/-! A good status word: only the link, and on a trip the ring and the streamer (R152, R155). -/

@[simp] theorem State.takeStatus_link (s : State) (word : BitVec 24) :
    (s.takeStatus word).link = s.link.takeStatus word := by
  unfold State.takeStatus; split <;> rfl
@[simp] theorem State.takeStatus_pins (s : State) (word : BitVec 24) :
    (s.takeStatus word).pins = s.pins := by
  unfold State.takeStatus; split <;> rfl
@[simp] theorem State.takeStatus_station (s : State) (word : BitVec 24) :
    (s.takeStatus word).station = s.station := by
  unfold State.takeStatus; split <;> rfl
@[simp] theorem State.takeStatus_acq (s : State) (word : BitVec 24) :
    (s.takeStatus word).acq = s.acq := by
  unfold State.takeStatus; split <;> rfl
@[simp] theorem State.takeStatus_store (s : State) (word : BitVec 24) :
    (s.takeStatus word).store = s.store := by
  unfold State.takeStatus; split <;> rfl
@[simp] theorem State.takeStatus_sync (s : State) (word : BitVec 24) :
    (s.takeStatus word).sync = s.sync := by
  unfold State.takeStatus; split <;> rfl
@[simp] theorem State.takeStatus_engine (s : State) (word : BitVec 24) :
    (s.takeStatus word).engine = s.engine := by
  unfold State.takeStatus; split <;> rfl
@[simp] theorem State.takeStatus_history (s : State) (word : BitVec 24) :
    (s.takeStatus word).history = s.history := by
  unfold State.takeStatus; split <;> rfl
@[simp] theorem State.takeStatus_xcheck (s : State) (word : BitVec 24) :
    (s.takeStatus word).xcheck = s.xcheck := by
  unfold State.takeStatus; split <;> rfl
@[simp] theorem State.takeStatus_corr (s : State) (word : BitVec 24) :
    (s.takeStatus word).corr = s.corr := by
  unfold State.takeStatus; split <;> rfl
@[simp] theorem State.takeStatus_peers (s : State) (word : BitVec 24) :
    (s.takeStatus word).peers = s.peers := by
  unfold State.takeStatus; split <;> rfl
@[simp] theorem State.takeStatus_line (s : State) (word : BitVec 24) :
    (s.takeStatus word).line = s.line := by
  unfold State.takeStatus; split <;> rfl
@[simp] theorem State.takeStatus_sequence (s : State) (word : BitVec 24) :
    (s.takeStatus word).sequence = s.sequence := by
  unfold State.takeStatus; split <;> rfl
@[simp] theorem State.takeStatus_pending (s : State) (word : BitVec 24) :
    (s.takeStatus word).pending = s.pending := by
  unfold State.takeStatus; split <;> rfl
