-- ==== Sys2Proof/Tests/Slice0.lean ====
section
/-! SUPPORT. Tests: the worked examples of the spec, one step at a time, and a witness for the hypotheses of
every statement of Certificates/Slice0/Obligations.lean. Expected values come from the spec's text or are
worked by hand from it; each test names its source. -/

namespace Sys2Proof.Tests

open Sys2Proof Sys2Proof.Machine

-- One test at a time: many kernel evaluations waiting at once ask for more threads than the checks allow.
set_option Elab.async false

/-! ## The check on commands -/

theorem test_wellFormed_refuses_word_of_no_bits :
    (Instr.statusArrival 0 0#24).wellFormed = false := rfl

theorem test_wellFormed_takes_short_word : (Instr.statusArrival 1 0#24).wellFormed = true := rfl

/-- No row of the table has bits, so no word spells a command. -/
theorem test_no_word_spells_a_command : decodeTableWord 0 0 = none := rfl

/-! ## Small data -/

def fr (x : Int) : Frac := BitVec.ofInt 24 x
def code (x : Int) : Code := BitVec.ofInt 16 x
def tri (q re im : Int) : Triple := ⟨fr q, fr re, fr im⟩
def ints (t : Triple) : Int × Int × Int := (t.q.toInt, t.re.toInt, t.im.toInt)
def parts (p : Phasor) : Int × Int := (p.re.toInt, p.im.toInt)
def samples (p : Phases Frac) : Int × Int × Int := (p.a.toInt, p.b.toInt, p.c.toInt)
def outputs (p : Phases Code) : Int × Int × Int := (p.a.toInt, p.b.toInt, p.c.toInt)

/-- The station of sections 3.6, 4.7 and 5.5. -/
def v0 : Setup :=
  { group := 1, id := 1, freq := .hz50, serial := 1000, imax := 754975, vmin := 2516582, cmax := 419430
    tx := 167772, aging := 2, gain := 2, listenPeriod := 8, reentryPeriod := 4, adjusted := false }

/-- Its setup image; the CRC is that of section 11 over the thirty bytes before it. -/
def image0 : Vector Byte 32 :=
  #v[0x51, 1, 1, 50, 0, 0, 0x03, 0xE8, 0, 0x0B, 0x85, 0x1F, 0, 0x26, 0x66, 0x66, 0, 0x06, 0x66, 0x66,
     0, 0x02, 0x8F, 0x5C, 2, 2, 0, 8, 0, 4, 0x41, 0x14]

/-- The image of R182's example: A = 0, Tx = 50,000, N_L = 300. -/
def image182 : Vector Byte 32 :=
  #v[0x51, 1, 1, 50, 0, 0, 0x03, 0xE8, 0, 0x0B, 0x85, 0x1F, 0, 0x26, 0x66, 0x66, 0, 0x06, 0x66, 0x66,
     0, 0, 0xC3, 0x50, 0, 2, 0x01, 0x2C, 0, 4, 0x95, 0x8D]

/-- Every field that is clamped one step outside its range, or far outside; 60 Hz, serial low half 0. -/
def imageOut : Vector Byte 32 :=
  #v[0x51, 16, 8, 60, 0, 1, 0, 0, 0xFF, 0xFF, 0xFF, 0xFF, 0x7F, 0xFF, 0xFF, 0xFF, 0xFF, 0xFF, 0xFF, 0xFF,
     0x80, 0, 0, 0, 9, 4, 0, 7, 0, 3, 0x73, 0xFB]

/-- Every field at the top of its range; the highest serial in use. -/
def imageTop : Vector Byte 32 :=
  #v[0x51, 15, 7, 60, 0xFF, 0xFF, 0xFF, 0xFE, 0, 0x40, 0, 0, 0, 0x73, 0x33, 0x33, 0, 0x20, 0, 0,
     0, 0x40, 0, 0, 8, 3, 0, 255, 0, 255, 0x2C, 0x4A]

/-- R181: a memory that drives nothing reads as thirty-two bytes of one value. -/
def imageZero : Vector Byte 32 := Vector.replicate 32 0

/-! ## Formats (11_formats) -/

/-- R177: the CRC of the nine bytes 0x31 to 0x39 is 0x29B1. -/
theorem test_crc16_check_value :
    crc16 [0x31, 0x32, 0x33, 0x34, 0x35, 0x36, 0x37, 0x38, 0x39] = 0x29B1#16 := by decide +kernel

/-- R179: 0x85 gives 0x61, and the two bytes 0x85, 0xC8 give 0x56. -/
theorem test_crc8_check_values : crc8 [0x85] = 0x61#8 ∧ crc8 [0x85, 0xC8] = 0x56#8 := by decide +kernel

theorem test_image_in_range : readImage image0 = some v0 := by decide +kernel

/-- R182: A = 1, Tx = 83,886 and N_L = 255, with the setup-adjusted flag set. -/
theorem test_image_R182 :
    readImage image182
      = some { v0 with aging := 1, tx := 83886, listenPeriod := 255, adjusted := true } := by
  decide +kernel

/-- R164, R182: each field at the end of its range. -/
theorem test_image_out_of_range :
    readImage imageOut
      = some { group := 15, id := 7, freq := .hz60, serial := 65536, imax := 32768, vmin := 7549747
               cmax := 0, tx := 83886, aging := 8, gain := 3, listenPeriod := 8, reentryPeriod := 4
               adjusted := true } := by decide +kernel
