-- ==== Sys2Proof/Machine/Codes.lean ====
section
/-! DEFINITION. The request codes and argument lengths (R175). -/

namespace Sys2Proof.Machine

/-- The argument length of each known request code; none for a code the part does not know (R175).
0x00 is Fetch Response and no request (R121). -/
def requestLength (code : Byte) : Option Nat :=
  match code.toNat with
  | 0x10 => some 1
  | 0x11 => some 0
  | 0x12 => some 0
  | 0x13 => some 0
  | 0x20 => some 0
  | 0x21 => some 2
  | 0x22 => some 1
  | 0x23 => some 0
  | 0x28 => some 16
  | 0x29 => some 2
  | 0x30 => some 0
  | 0x31 => some 0
  | 0x38 => some 88
  | 0x39 => some 1
  | 0x40 => some 2
  | 0x41 => some 4
  | 0x42 => some 12
  | 0x43 => some 16
  | 0x44 => some 9
  | 0x45 => some 37
  | 0x46 => some 1
  | 0x48 => some 1
  | 0x49 => some 0
  | 0x50 => some 1
  | 0x51 => some 0
  | 0x52 => some 2
  | 0x53 => some 3
  | 0x70 => some 0
  | 0x7A => some 0
  | 0x7B => some 0
  | _ => none

/-- The port a command comes in at, with the code byte of its transaction (R121, R175); none for
a command that is no transaction. -/
def transactionCode : Instr → Option (Port × Byte)
  | .readSamples p _ => some (p, 0x10)
  | .skipToNewest p => some (p, 0x11)
  | .readLatest p => some (p, 0x12)
  | .readStatus p => some (p, 0x13)
  | .readAttention p => some (p, 0x20)
  | .setAttentionMask p _ => some (p, 0x21)
  | .setTick p _ => some (p, 0x22)
  | .ackTick p => some (p, 0x23)
  | .setView p _ => some (p, 0x28)
  | .setWatermark p _ => some (p, 0x29)
  | .readTaskResult p => some (p, 0x30)
  | .abortTask p => some (p, 0x31)
  | .setPlan p _ => some (p, 0x38)
  | .readPlan p _ => some (p, 0x39)
  | .setGrid p _ _ => some (p, 0x40)
  | .setTiming p _ _ _ => some (p, 0x41)
  | .setProfile p _ _ => some (p, 0x42)
  | .setPressure p _ => some (p, 0x43)
  | .setTracking p _ => some (p, 0x44)
  | .setMapRow p _ _ => some (p, 0x45)
  | .setKeyCombo p _ => some (p, 0x46)
  | .readMapRow p _ => some (p, 0x48)
  | .readSettings p => some (p, 0x49)
  | .holdScan p _ => some (p, 0x50)
  | .resumeScan p => some (p, 0x51)
  | .coilSurvey p _ _ => some (p, 0x52)
  | .readCapture p _ _ _ => some (p, 0x53)
  | .portReset p => some (p, 0x70)
  | .coldRestart p => some (p, 0x7A)
  | .warmRestart p => some (p, 0x7B)
  | .fetchResponse p _ => some (p, 0x00)
  | .unknownCode p code => some (p, code)
  | .badLength p code => some (p, code)
  | .answerReady _ => none
  | .scheduledFrameStart => none
  | .midPoint => none
  | .dsync => none
  | .syncTimerExpiry => none
  | .slotBegin => none
  | .driveBusyFall => none
  | .driveBusyRise => none
  | .slipExpiry => none
  | .excitationEnd => none
  | .listenEnd _ => none
  | .autoResumeExpiry => none
  | .powerOn => none
  | .resetNLow => none
  | .resetNRise => none
  | .startingEnd => none
  | .keySample _ _ _ _ => none
  | .keyRestartHoldExpiry => none
  | .powerFail => none

end Sys2Proof.Machine
end

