-- ==== Sys2Proof/Machine/Arith.lean ====
section
/-! DEFINITION. The arithmetic words of R1 over exact integers. -/

namespace Sys2Proof.Machine

/-- floor of a / b, for b above 0 (R1). -/
def floorDiv (a b : Int) : Int := a / b

/-- trunc of a / b: the fraction dropped toward zero (R1). -/
def truncDiv (a b : Int) : Int := Int.tdiv a b

/-- round of a / b, a half away from zero, for b above 0 (R1). -/
def roundDiv (a b : Int) : Int :=
  if 0 ≤ a then (2 * a + b) / (2 * b) else -((2 * -a + b) / (2 * b))

/-- clamp to lo..hi (R1). -/
def clamp (lo hi v : Int) : Int := if v < lo then lo else if hi < v then hi else v

/-- clamp of a natural number to lo..hi (R1). -/
def clampNat (lo hi v : Nat) : Nat := if v < lo then lo else if hi < v then hi else v

/-- The magnitude of v (R1). -/
def magnitude (v : Int) : Int := if v < 0 then -v else v

end Sys2Proof.Machine
end

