-- ==== Sys2Proof/Machine/Search.lean ====
section
/-! DEFINITION. The Search Walk (chapter 3.2) and the noise measurement (chapter 2.5). -/

namespace Sys2Proof.Machine

/-- The Search Walk has work: a VACANT tool record and an enabled profile (R39). -/
def State.searchHasWork (s : State) : Bool :=
  (s.tool0.state == .vacant || s.tool1.state == .vacant) && s.settings.profiles.toList.any (·.enabled)

/-- The cursor a SEARCH slot with work runs from: off a disabled profile first (R39). -/
def State.searchFrom (s : State) : SearchCursor :=
  if s.settings.profiles[s.search.profile].enabled then s.search
  else sweepFrom (nextEnabled s.settings.profiles s.search.profile)

/-- What a SEARCH slot tells the Front End (R39). -/
def searchJob (c : Settings) (k : SearchCursor) : Job :=
  match k.phase with
  | .sweep => .sweep c.profiles[k.profile].tipFreq k.band
  | .locate => .locate c.profiles[k.profile].tipFreq (nearestCoil (k.hitX.getD 0)) k.band

/-- A tool excludes a sweep hit at `x`: tracked, of the cursor's profile, within 512 gu (R41). -/
def excludesX (k : SearchCursor) (x : Int) (t : Tool) : Bool :=
  t.state != .vacant && t.profile == k.profile && magnitude (t.raw.x - x) ≤ Config.exclusion

/-- A tool excludes a placement at `(x, y)` (R43). -/
def excludesXY (k : SearchCursor) (x y : Int) (t : Tool) : Bool :=
  excludesX k x t && magnitude (t.raw.y - y) ≤ Config.exclusion

/-- The sweep after band `b`: the next band, or band 0 of the next enabled profile after the last (R40, R42). -/
def sweepAfter (c : Settings) (k : SearchCursor) (b : Nat) : SearchCursor :=
  if b + 1 < bands c.xCount then { sweepFrom k.profile with band := b + 1 } else sweepFrom (nextEnabled c.profiles k.profile)

/-- The Search Walk at the end of a DONE SEARCH slot in SWEEP on X band `b` (R40, R41). -/
def State.sweepResult (s : State) (b : Nat) (bank : List Nat) : State :=
  let amps := bandAmps s.settings.xCount b bank
  let x := bandPosition b amps s.settings.xSpan
  if s.effAcquire ≤ peakAmp amps ∧ !excludesX s.search x s.tool0 ∧ !excludesX s.search x s.tool1 then
    { s with search := { phase := .locate, profile := s.search.profile, band := 0, hitX := some x, bestAmp := some 0, bestY := none } }
  else { s with search := sweepAfter s.settings s.search b }

/-- The cursor with a Y band's peak kept when it is strictly above BestAmp (R42). -/
def keepBest (c : Settings) (k : SearchCursor) (b : Nat) (amps : List Nat) : SearchCursor :=
  if k.bestAmp.getD 0 < peakAmp amps then
    { k with bestAmp := some (peakAmp amps), bestY := some (bandPosition b amps c.ySpan) }
  else k

/-- A tool record at its placement (R43). -/
def placedTool (profile : Fin 4) (x y : Int) (count : BitVec 32) : Tool :=
  { vacantTool with state := .acquire, profile, raw := ⟨x, y⟩, lastObs := count }

/-- The placement at the end of a locate (R43). -/
def State.place (s : State) (k : SearchCursor) : State :=
  match k.hitX, k.bestY with
  | some x, some y =>
    if s.effAcquire ≤ k.bestAmp.getD 0 ∧ !excludesXY k x y s.tool0 ∧ !excludesXY k x y s.tool1 then
      if s.tool0.state = .vacant then s.setTool .t0 (placedTool k.profile x y s.frame.count)
      else if s.tool1.state = .vacant then s.setTool .t1 (placedTool k.profile x y s.frame.count)
      else s
    else s
  | _, _ => s

/-- The X band of the hit coil (R42). -/
def hitBand (k : SearchCursor) : Nat := (floorDiv (nearestCoil (k.hitX.getD 0)) Config.bandCoils).toNat

/-- The Search Walk at the end of a DONE SEARCH slot in LOCATE on Y band `b` (R42, R43). -/
def State.locateResult (s : State) (b : Nat) (bank : List Nat) : State :=
  let k := keepBest s.settings s.search b (bandAmps s.settings.yCount b bank)
  if b + 1 < bands s.settings.yCount then { s with search := { k with band := b + 1 } }
  else { s.place k with search := sweepAfter s.settings k (hitBand k) }

/-- The noise cursor after band `b` of `axis` (R32). -/
def noiseAfter (c : Settings) (axis : Axis) (b : Nat) : Axis × Nat :=
  if b + 1 < bands (c.coils axis) then (axis, b + 1)
  else
    match axis with
    | .x => (.y, 0)
    | .y => (.x, 0)

/-- The end of a DONE NOISE slot on band `b` of `axis` (R32, R33). -/
def State.noiseResult (s : State) (axis : Axis) (b : Nat) (bank : List Nat) : State :=
  let k := noiseAfter s.settings axis b
  { s with frame := { s.frame with
      noiseFloor := peakAmp (bandAmps (s.settings.coils axis) b bank)
      noiseAxis := k.1
      noiseBand := k.2 } }

end Sys2Proof.Machine
end

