-- ==== Sys2Proof/Machine/SettingsRequests.lean ====
section
/-! DEFINITION. The requests on the shared settings: SET_GRID, SET_TIMING, SET_PROFILE, SET_PRESSURE, SET_TRACKING, SET_MAP_ROW, SET_KEY_COMBO, READ_MAP_ROW, READ_SETTINGS. -/

namespace Sys2Proof.Machine

/-- The byte that says whether a change was applied at once or is pending (R139, log entry 10). -/
def appliedByte (atOnce : Bool) : List Byte := u8 (if atOnce then 0 else 1)

/-- A taken settings request: the change waits or is applied, and the answer reports the item's fields, the flag and
SettingsEpoch (R139, R140, R142). -/
def State.changeSetting (s : State) (p : Port) (code : Byte) (w : Waiting) (fields : List Byte) : State :=
  let s1 := s.takeSetting w
  s1.answer p code .ok (fields ++ appliedByte (s.control.mode == .held) ++ u16 s1.epoch.toNat)

/-- SET_GRID (R145). -/
def execSetGrid (p : Port) (x y : Byte) (s : State) : Host.Outcome State Fault Refusal :=
  request p s fun s =>
    match gridOf x y with
    | none => s.answer p 0x40 .badValue []
    | some g =>
      if s.control.mode = .held then
        let s1 := s.applyGrid p g.1 g.2
        s1.answer p 0x40 .ok (gridBytes s1.settings ++ appliedByte true ++ u16 s1.epoch.toNat)
      else s.answer p 0x40 .rejected []

/-- A FramePeriod fits the Active Plan and the Pending Plan (R144). -/
def State.periodFits (s : State) (framePeriod : Nat) : Bool :=
  planFits framePeriod s.frame.activePlan
    && (match s.frame.pendingPlan with
      | some q => planFits framePeriod q.plan
      | none => true)

/-- SET_TIMING (R144). -/
def execSetTiming (p : Port) (framePeriod : Half) (mode ratio : Byte) (s : State) : Host.Outcome State Fault Refusal :=
  request p s fun s =>
    match timingOf framePeriod mode ratio with
    | none => s.answer p 0x41 .badValue []
    | some t =>
      if s.periodFits t.framePeriod then
        s.changeSetting p 0x41 { s.waiting with timing := some { value := t, port := p } } (timingBytes t)
      else s.answer p 0x41 .rejected []

/-- A profile as it will stand at the next frame start (R36). -/
def State.nextProfile (s : State) (i : Fin 4) : Profile := takeChange s.settings.profiles[i] s.waiting.profiles[i]

/-- Profile `i` written as `f` would leave two enabled profiles with the same TipFreq (R36). -/
def State.tipFreqClash (s : State) (i : Fin 4) (f : Profile) : Bool :=
  f.enabled && (([0, 1, 2, 3] : List (Fin 4)).any fun j =>
    j != i && (s.nextProfile j).enabled && (s.nextProfile j).tipFreq == f.tipFreq)

/-- SET_PROFILE (R36). -/
def execSetProfile (p : Port) (index : Byte) (a : ProfileArgs) (s : State) : Host.Outcome State Fault Refusal :=
  request p s fun s =>
    match indexOf 4 index, profileOf a with
    | some i, some f =>
      if s.tipFreqClash i f then s.answer p 0x42 .rejected []
      else
        s.changeSetting p 0x42 { s.waiting with profiles := s.waiting.profiles.set i (some { value := f, port := p }) }
          (profileBytes f)
    | _, _ => s.answer p 0x42 .badValue []

/-- SET_PRESSURE (R78, R80). -/
def execSetPressure (p : Port) (a : PressureArgs) (s : State) : Host.Outcome State Fault Refusal :=
  request p s fun s =>
    match pressureOf a with
    | none => s.answer p 0x43 .badValue []
    | some k => s.changeSetting p 0x43 { s.waiting with pressure := some { value := k, port := p } } (pressureBytes k)

/-- SET_TRACKING (R139). -/
def execSetTracking (p : Port) (a : TrackingArgs) (s : State) : Host.Outcome State Fault Refusal :=
  request p s fun s =>
    match trackingOf a with
    | none => s.answer p 0x44 .badValue []
    | some k => s.changeSetting p 0x44 { s.waiting with tracking := some { value := k, port := p } } (trackingBytes k)

/-- SET_MAP_ROW (R146). -/
def execSetMapRow (p : Port) (row : Byte) (nodes : Vector NodeArgs 9) (s : State) : Host.Outcome State Fault Refusal :=
  request p s fun s =>
    match indexOf 7 row with
    | none => s.answer p 0x45 .badValue []
    | some j =>
      s.changeSetting p 0x45
        { s.waiting with map := s.waiting.map.set j (some { value := mapRowOf nodes, port := p }) } (rowBytes (mapRowOf nodes))

/-- SET_KEY_COMBO (R173). -/
def execSetKeyCombo (p : Port) (combo : Byte) (s : State) : Host.Outcome State Fault Refusal :=
  request p s fun s =>
    match keyComboOf combo with
    | none => s.answer p 0x46 .badValue []
    | some k => s.changeSetting p 0x46 { s.waiting with combo := some { value := k, port := p } } (u8 k.num)

/-- READ_MAP_ROW (R147). -/
def execReadMapRow (p : Port) (row : Byte) (s : State) : Host.Outcome State Fault Refusal :=
  request p s fun s =>
    match indexOf 7 row with
    | none => s.answer p 0x48 .badValue []
    | some j => s.answer p 0x48 .ok (rowBytes s.settings.map[j] ++ flag s.waiting.map[j].isSome)

/-- The pending state of every item of the store, in the order of R138; the Grid never has one (R147). -/
def Waiting.bytes (w : Waiting) : List Byte :=
  waitingBytes (none : Option (Change (Nat × Nat))) ++ waitingBytes w.timing ++ w.profiles.toList.flatMap waitingBytes
    ++ waitingBytes w.pressure ++ waitingBytes w.tracking ++ w.map.toList.flatMap waitingBytes ++ waitingBytes w.combo

/-- The payload of Read Settings (R147, log entry 9). -/
def State.settingsPayload (s : State) : List Byte :=
  gridBytes s.settings ++ timingBytes s.settings.timing ++ s.settings.profiles.toList.flatMap profileBytes
    ++ pressureBytes s.settings.pressure ++ trackingBytes s.settings.tracking ++ u8 s.settings.combo.num
    ++ s.waiting.bytes ++ u16 s.epoch.toNat

/-- READ_SETTINGS (R147). -/
def execReadSettings (p : Port) (s : State) : Host.Outcome State Fault Refusal :=
  request p s fun s => s.answer p 0x49 .ok s.settingsPayload

end Sys2Proof.Machine
end

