-- ==== Sys2Proof/Certificates/Slice0/Obligations.lean ====
section
/-! DEFINITION. What is to be proved of the part: one proposition per obligation, in the order of OBLIGATIONS.json. -/

open Sys2Proof Sys2Proof.Machine

/-! ## The machine -/

/-- A step takes the command at the front of the queue and answers what that command does with the queue's rest; on an
empty queue 1 µs passes: every timer that runs moves on by one and nothing else changes. Where a timed event lets time pass
first, every timer that runs moves on the same way. The tick of 1 µs and that time are the model's choice, log entry 2. -/
def Obligations.StepRunsFrontCommand : Prop :=
  (∀ (c : Instr) (s : State), step { s with pending := c :: s.pending } = exec c s)
  ∧ (∀ (s : State) (d : Nat), s.elapse d =
      { s with
        frame := { s.frame with
          timer := if s.frame.phase = .stopped then s.frame.timer else s.frame.timer + d
          syncTimer := s.frame.syncTimer.map (· + d) }
        control := { s.control with autoResume := s.control.autoResume.map (· + d) }
        pins := { s.pins with startup := s.pins.startup.map (· + d) }
        keys :=
          if s.pins.power = true ∧ s.pins.resetN = true then
            { s.keys with
              pace := s.keys.pace + d
              hold := match s.keys.hold with
                | .running h => .running (h + d)
                | .spent => .spent
                | .stopped => .stopped }
          else s.keys })
  ∧ ∀ s : State, s.pending = [] → s.pins.power = true → s.pins.resetN = true →
    step s = .next
      { s with
        frame := { s.frame with
          timer := if s.frame.phase = .stopped then s.frame.timer else s.frame.timer + 1
          syncTimer := s.frame.syncTimer.map (· + 1) }
        control := { s.control with autoResume := s.control.autoResume.map (· + 1) }
        pins := { s.pins with startup := s.pins.startup.map (· + 1) }
        keys := { s.keys with
          pace := s.keys.pace + 1
          hold := match s.keys.hold with
            | .running d => .running (d + 1)
            | .spent => .spent
            | .stopped => .stopped } }

/-- Every command answers a next state, in every state, and none reaches the queue. That a restart too leaves the queue is
the model's choice, log entry 24; that a timed event out of place and a command that is not well formed answer too is its
choice, log entries 3, 23 and 26. -/
def Obligations.EveryCommandAnswersNextAndKeepsQueue : Prop :=
  ∀ (c : Instr) (s : State), ∃ t, exec c s = .next t ∧ t.pending = s.pending

/-- In STARTING a port ignores every transaction but Fetch Response: no answer, no effect, no change to the store (R123);
the part drives 0 in every byte of it (R121). That driven zeros are an empty `sent` is the model's own form, log entry 6. -/
def Obligations.StartingIgnoresTransactions : Prop :=
  ∀ (c : Instr) (s : State) (p : Port) (code : Byte), c.wf = true → transactionCode c = some (p, code) → code ≠ 0 →
    s.control.mode = .starting → exec c s = .next (s.setPort p { s.port p with sent := [] })

/-- A request answered with anything but OK and TAKEN has changed no state but the store that holds its answer (R125). The
zeros driven (R121) are an empty `sent`, the model's own form, log entry 6. -/
def Obligations.RefusedRequestChangesNothing : Prop :=
  ∀ (c : Instr) (s t : State) (p : Port) (code : Byte) (a : Answer), c.wf = true → transactionCode c = some (p, code) →
    code ≠ 0 → s.control.mode ≠ .starting → exec c s = .next t → (t.port p).store = .notReady a → a.result ≠ .ok →
    a.result ≠ .taken → t = s.setPort p { s.port p with sent := [], store := .notReady a }

/-! ## Bytes of a transaction -/

/-- Every well-formed transaction is read back from its bytes, every operand at every value. Where BAD_LENGTH is
concerned the bytes are the code byte alone, one of the byte strings that R122 answers so. -/
def Obligations.DecodeOfEncode : Prop :=
  ∀ (c : Instr) (p : Port) (code : Byte), c.wf = true → transactionCode c = some (p, code) →
    decodeTransaction p (encodeTransaction c) = some c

# [Exercise]
Above is a listing; print exactly its lines from the one with "a command that is no transaction. -/" through the one with "def floorDiv (a b : Int) : Int := a / b", and no other lines.

# [Expected output]
a command that is no transaction. -/
def transactionCode : Instr → Option (Port × Byte)
  | .readSamples p _ => some (p, 0x10)
  | .skipToNewest p => some (p, 0x11)
  | .readLatest p => some (p, 0x12)
  | .readStatus p => some (p, 0x13)
  | .readAttention p => some (p, 0x20)
  | .setAttentionMask p _ => some (p, 0x21)
  | .setTick p _ => some (p, 0x22)
  | .ackTick p => some (p, 0x23)
  | .setView p _ => some (p, 0x28)
  | .setWatermark p _ => some (p, 0x29)
  | .readTaskResult p => some (p, 0x30)
  | .abortTask p => some (p, 0x31)
  | .setPlan p _ => some (p, 0x38)
  | .readPlan p _ => some (p, 0x39)
  | .setGrid p _ _ => some (p, 0x40)
  | .setTiming p _ _ _ => some (p, 0x41)
  | .setProfile p _ _ => some (p, 0x42)
  | .setPressure p _ => some (p, 0x43)
  | .setTracking p _ => some (p, 0x44)
  | .setMapRow p _ _ => some (p, 0x45)
  | .setKeyCombo p _ => some (p, 0x46)
  | .readMapRow p _ => some (p, 0x48)
  | .readSettings p => some (p, 0x49)
  | .holdScan p _ => some (p, 0x50)
  | .resumeScan p => some (p, 0x51)
  | .coilSurvey p _ _ => some (p, 0x52)
  | .readCapture p _ _ _ => some (p, 0x53)
  | .portReset p => some (p, 0x70)
  | .coldRestart p => some (p, 0x7A)
  | .warmRestart p => some (p, 0x7B)
  | .fetchResponse p _ => some (p, 0x00)
  | .unknownCode p code => some (p, code)
  | .badLength p code => some (p, code)
  | .answerReady _ => none
  | .scheduledFrameStart => none
  | .midPoint => none
  | .dsync => none
  | .syncTimerExpiry => none
  | .slotBegin => none
  | .driveBusyFall => none
  | .driveBusyRise => none
  | .slipExpiry => none
  | .excitationEnd => none
  | .listenEnd _ => none
  | .autoResumeExpiry => none
  | .powerOn => none
  | .resetNLow => none
  | .resetNRise => none
  | .startingEnd => none
  | .keySample _ _ _ _ => none
  | .keyRestartHoldExpiry => none
  | .powerFail => none

end Sys2Proof.Machine
end

-- ==== Sys2Proof/Machine/Arith.lean ====
section
/-! DEFINITION. The arithmetic words of R1 over exact integers. -/

namespace Sys2Proof.Machine

/-- floor of a / b, for b above 0 (R1). -/
def floorDiv (a b : Int) : Int := a / b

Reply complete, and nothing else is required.